By Linda Hall • Updated: 05 Nov 2023 • 12:44
SEVILLANAS: Strict rules that have to be learnt Photo credit: usercontent.one
SEVILLANAS became noticeably more popular during the early PSOE governments because so many of their ministers were from Andalucia.
Not that Sevillanas had ever been out of favour because learning to dance her way through their sequences was something that every young Spanish woman could do, just as a young woman in the UK once knew how to get through the Gay Gordons or the Dashing White Sergeant.
People, non-Spanish people, often mistake Sevillanas for flamenco which it is not. Now inseparably linked to Andalucia, Sevillanas probably evolved from the Seguidillas that were danced in Castilla as far back as the 15th century although they were later influenced by flamenco in the 19th.
At the time my husband was growing up, Spanish working men regarded going out at night – when they were in funds, that is – as a birthright. But after television arrived, and especially once they could watch it in colour, they tended to stay in much more. Meanwhile, their wives managed to go out a little more, especially after a pre-weekend hairdresser’s session and when they had a fancy to drink Bailey’s or Licor 43 with Coca Cola.

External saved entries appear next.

/-- A source operand of a lane instruction (R61). An instruction that does not read a source holds
`v 0` there, whose field is 0x000. -/
inductive Src where
  /-- Vector register. -/
  | v (r : Nat)
  /-- Latch of instruction `k` of the run. -/
  | q (k : Nat)
  /-- The w2 word. -/
  | w2
  /-- Run argument a0 to a3. -/
  | arg (i : Nat)
  /-- Lane id. -/
  | lane
  /-- Warp index in the team. -/
  | warp
  /-- Fragment mask bit. -/
  | frag
  /-- Predicate p0 to p7. -/
  | pred (p : Nat)
  deriving DecidableEq, Repr

/-- The fields of a lane instruction beside its opcode (R60): lane type, guard predicate and its
negation, write-back suppression, destination, the three sources, the modifier and the w2 word. -/
structure LaneOp where
  ty : LaneTy
  pg : Nat
  pn : Bool
  nw : Bool
  d  : Nat
  a  : Src
  b  : Src
  c  : Src
  fn : Nat
  w2 : Word
  deriving DecidableEq, Repr


/-- A mapping request to a die's scanner (R69): the context, the first virtual address, the length
in bytes, the kind of section (`lane` true for a lane section), the partner lane unit that a scalar
unit names, and where the report is written. -/
structure ScanReq where
  asid    : Nat
  va      : Nat
  len     : Nat
  lane    : Bool
  partner : Option Nat
  report  : Nat
  deriving DecidableEq, Repr

/-- A packet of a peer as it arrives at a port of this device: whether its TAG verifies there, and the header
fields that the receiver uses (R289). -/
structure PktHdr where
  port  : Nat
  tagOk : Bool
  ver   : Nat
  kind  : Nat
  src   : Nat
  job   : Nat
  queue : Nat
  rcnt  : Nat
  win   : Nat
  seq   : Nat
  deriving DecidableEq, Repr

/-- What the token inbox does next (R276, R277): it serves a warp's own TOKSEND to SELF, or a peer's
message; or it writes WSEQ for the record that it has written. -/
inductive TokenMsg where
  | own (w id : Nat)
  | peer (h : PktHdr) (stream : Nat) (token : Word)
  | wseq (stream : Nat)
  deriving DecidableEq, Repr

/-- A FAX request packet of a peer (R289): its header, sub-operation and type, and per lane the offset or
element, the data and the new value of a CAS. -/
structure PeerReq where
  h     : PktHdr
  fn    : Nat
  ty    : LaneTy
  lanes : List (Nat × Nat × Nat × Nat)
  deriving DecidableEq, Repr

/-- What this device does as a home (R296): it accepts packet `k` of a warp's own request to SELF, or a
peer's packet; or it performs one lane of an accepted packet. `refuse` is the choice that R291 leaves
open while the window is being revoked. -/
inductive FaxPkt where
  | own (w id k : Nat) (refuse : Bool)
  | peer (p : PeerReq) (refuse : Bool)
  | lane (home lane : Nat)
  deriving DecidableEq, Repr

/-- A response (R289, R297): its REASON, and per lane the words of the result. -/
structure FaxResp where
  reason : Nat
  lanes  : List (Nat × List Word)
  deriving DecidableEq, Repr

/-- A queue as its WPTR is written (R339, R341): through the doorbell page of a host, or through its block. -/
structure Bell where
  host  : Option Nat
  queue : Nat
  deriving DecidableEq, Repr

/-- A physical address that a host names (R341). -/
structure HostAddr where
  host : Nat
  pa   : Nat
  deriving DecidableEq, Repr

You would see them with their husbands, usually accompanied by at least one other couple so that the women could chat together and the men could talk to the men. During the Eighties they would often end up in places with names like Triana that were dedicated to Sevillanas, especially in resorts like Benidorm where the hotel dances finished at midnight.
That’s when everyone would remember Sevillanas and what was dismissed as too plebeian earlier that evening was suddenly more acceptable. Even if you didn’t want to participate it was still fun to watch as the dancers went through the set steps.
Sevillanas are strictly strict-tempo with rules that are meant to be kept but the dancers always look as though they are having a whale of a time. Having taken Sevillanas classes and abandoned them, I suspect that really they are all just relieved to have got the hang of it at last.
Very late one Saturday night in the mid-Eighties my husband and I had succumbed to the strident siren call of Sevillanas when a bride and her party billowed in. Panniered and bustled, a-rustle with silk and tulle and embroideries, she was as magnificent as a ship in full sail.
A woman who was clearly the mother of the bride looked stern and overwrought, but every other face softened as the daughter danced with her brand-new husband while the other dancers drifted away .
“What’s the matter?” asked my husband.
“Nothing, nothing at all,” I assured him as I pressed a finger to my mascara and blinked away a tear in a gesture repeated by every other woman in the room.
Then the newly-weds finished dancing, the groom trod on the bride’s train and she told him to watch where he put his feet.
Well over three decades later I wonder where she is now and if she remembers the night when she danced Sevillanas in her wedding dress as Saturday night wended its way towards Sunday morning.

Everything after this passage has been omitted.